SB: Speaking of the Congress worker, have you noticed any enthusiasm, a different kind of energy or enthusiasm, in the Congress workers? You are from UP. Have you noticed this in your immediate, in the Uttar Pradesh context, elsewhere perhaps? Have you noticed anything after this Karnataka victory?

SK: Well, let me just say that there are things happening on the ground in Uttar Pradesh, not always very clear and very perceptible. I was pleasantly surprised, and I do believe the top leadership of our party were also pleasantly surprised, when Mr Rahul Gandhi spent three days, near about three days, in UP during the yatra. And the kind of response, that’s only the western part of UP, but the kind of response he got and the enthusiasm with which he was greeted in western Uttar Pradesh was absolutely remarkable and it matched anything that happened anywhere else in the country including states where he spent good number of days, 10 days, 15 days, etc. in the south, in Rajasthan and then in various other parts of the country. UP in three days, in three days made its mark.

So, something was beginning to happen in UP. Now elections have happened. I think if you just looked at the figures of what has happened with results in UP, we may not look very impressive, but we don’t look zilch either. We don’t look zero. But then we go into the analysis of the votes that we have got. We had hit the rock bottom in the last assembly elections, an unnatural rock bottom of 2% vote, where there was a united attempt by the minority of Uttar Pradesh to vote for Samajwadi Party, to see if they could push him through once for all against the BJP, but it didn’t happen. And from then the conversation at the ground level has changed considerably. It became apparent in the number of people who turned out to vote for us. We may not have won many seats, at least at the top, mayor level and so on. We may not have won many seats, but certainly the vote tally is much higher, much higher, several times higher than the vote tally in the last assembly elections.

And the enthusiasm of the worker is incredible. I mean, you know, I keep saying to the workers, wait, this is not enough. You are telling me about Karnataka, you’re telling me about the vote percentage in this time and the local body elections, but this is not enough. This is not going to win us. And they all say, just you watch this time, just you watch this time. We’ve never voted for you. And this is people who are standard Samajwadi Party supporters. We’ve never voted for you but this time you watch. You come and ask us, you don’t come and ask us, this time it’s the Congress. We have to get the Congress this time. So, the confidence level and the commitment level seems very high, but yet I say we need to work on it. We will. We need to go back to the drawing board. We need to go back to the grassroots etc. to see that we can be well prepared for 2024.

SB: But Salman, all the old traditional Congress problems of dissent, of infighting, of rebellion going on in Rajasthan so visibly, it’s embarrassing that your senior minister like Sachin Pilot, who had tried to breakaway some years ago and now is just standing up against the chief minister just before the elections. It’s quite, I would say not embarrassing, but it shows that you know, some of the old problems don’t go away.
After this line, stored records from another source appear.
/-- The hottest reading of a die's clusters so far. -/
def State.hottest (s : State) (die : Nat) : Int :=
  (s.power.logicTemps.filter (fun (x : Nat × Int) => x.1 / 4 = die)).foldl (fun m (x : Nat × Int) => max m x.2) (-32768)

/-- LOGIC_TEMP_SAMPLE (R448, R449): the reading of a cluster's logic sensor in °C; 32 names the I/O die's sensor, which is only
stored. -/
def execLogicTempSample (dt cluster : Nat) (temp : Int) (s : State) : Host.Outcome State Fault Refusal :=
  let s := s.tick dt
  if s.startup.stage = .off then .next s
  else if 32 ≤ cluster then .next (s.setNum (objKey 0x1118 1) (i16 temp))
  else
    let s : State := { s with power := { s.power with
      logicTemps := Map.put s.power.logicTemps cluster (some temp)
      logicHot := hotSince s.power.logicHot cluster (105 < temp) s.now } }
    let s := s.setNum (objKey (0x1110 + cluster / 4) 1) (i16 (s.hottest (cluster / 4)))
    let u : UnitId := ⟨.cluster, cluster⟩
    if 110 ≤ temp || (Map.find s.power.logicHot cluster).any (fun t => t + 100000000 ≤ s.now) then .next (s.trip u)
    else
      let skip := Map.get 0 s.power.clusterSkip cluster
      let skip' := if 100 < temp then min 840 (skip + 105) else if temp ≤ 97 then skip - 105 else skip
      let s := if skip = 0 ∧ skip' ≠ 0 then s.deviceReport u 0x8003 else s
      let s : State := { s with power := { s.power with clusterSkip := Map.set 0 s.power.clusterSkip cluster skip' } }
      .next (s.setNum (objKey (0x1110 + cluster / 4) 2)
        (((List.range 4).filter (fun i => Map.get 0 s.power.clusterSkip (cluster / 4 * 4 + i) ≠ 0)).foldl (fun n i => n + 2 ^ i) 0))

/-! ### Cooling (R447) -/

/-- Inlet, a signed number of 0.1 °C, and flow, 0.01 L/min, within limits. -/
def inletOk (v : Nat) : Bool := 150 ≤ toSigned 16 v && toSigned 16 v ≤ 450
def flowOk (v : Nat) : Bool := 180 ≤ v

/-- A written coolant report: `flow` tells which object. -/
def State.coolantReport (s : State) (flow : Bool) (v : Nat) : State :=
  let s := (s.setNum (objKey 0x1120 (if flow then 2 else 1)) v).setFlag (objKey 0x1120 3) true
  let s : State := { s with power := { s.power with coolantAt := some s.now } }
  if !(if flow then flowOk v else inletOk v) then
    ({ s with power := { s.power with coolantCap := true, coolantBack := none } } : State).capLimit.deviceReport ⟨.iod, 0⟩ 0x8005
  else if s.power.coolantCap && inletOk (s.num (objKey 0x1120 1)) && flowOk (s.num (objKey 0x1120 2)) then
    { s with power := { s.power with coolantBack := some (s.power.coolantBack.getD s.now) } }
  else s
At this time unity is needed and you have a young minister with some following – not spectacular, but some following, last time he had some 12 or 13 MLAs – standing up against and making allegations against Ashok Gehlot.  It doesn’t inspire confidence in the coming elections.

SK: I know that this is a factor which is why I hinted earlier and what I said I hinted at some things that will need local management, careful local management. I just hope that whatever I say must be prefaced with one remark about Mr Sachin Pilot. He’s a young man, he has a lot of energy, he’s got a good background, he wants to go places and I hope that he does go places. He is the son of a dearest friend of mine, Rajesh Pilot, who was, I think by any standards, the most remarkable politician that I have known in my generation or generation just ahead of me. And therefore, whatever I say must not be seen simply as being critical of what he has done, but be seen as supportive and an attempt to try and understand why he’s doing what he’s doing.

I think that he is much, much more than what an ordinary politician seeking high office and being ambitious is. Sachin has time on his side. He’s got many things to go with him and therefore doing what he’s doing may in fact cost not just the Congress but cost him a very valuable career this is my sense deep in my heart and I wish I could speak to him. I wish I could make him understand. But unfortunately, you know, it seems the dice has been rolled. There are people that he feels he can’t let down. There are people who are encouraging him to do what they are encouraging him to do. I just hope that some sense prevails.

We don’t have many people left in our party today who could speak in such situations on the quiet to people and get them to calm down. Mr Ahmed Patel was one such person. He’s not there today. Mr Ahmed Patel who had lines open to anybody and everybody particularly late at night that he could speak to anyone, he’s not there today. So who can do this job? But I, from what I know and I understand, Mr Kharge will attend to Rajasthan as a first priority when he gets back from Karnataka having settled the government in. That will be his first priority and I hope that he can work some magic.

SB: But you mentioned that it will not only cost him [Pilot] but it will cost the Congress and that would be a shame after what you have done in Karnataka.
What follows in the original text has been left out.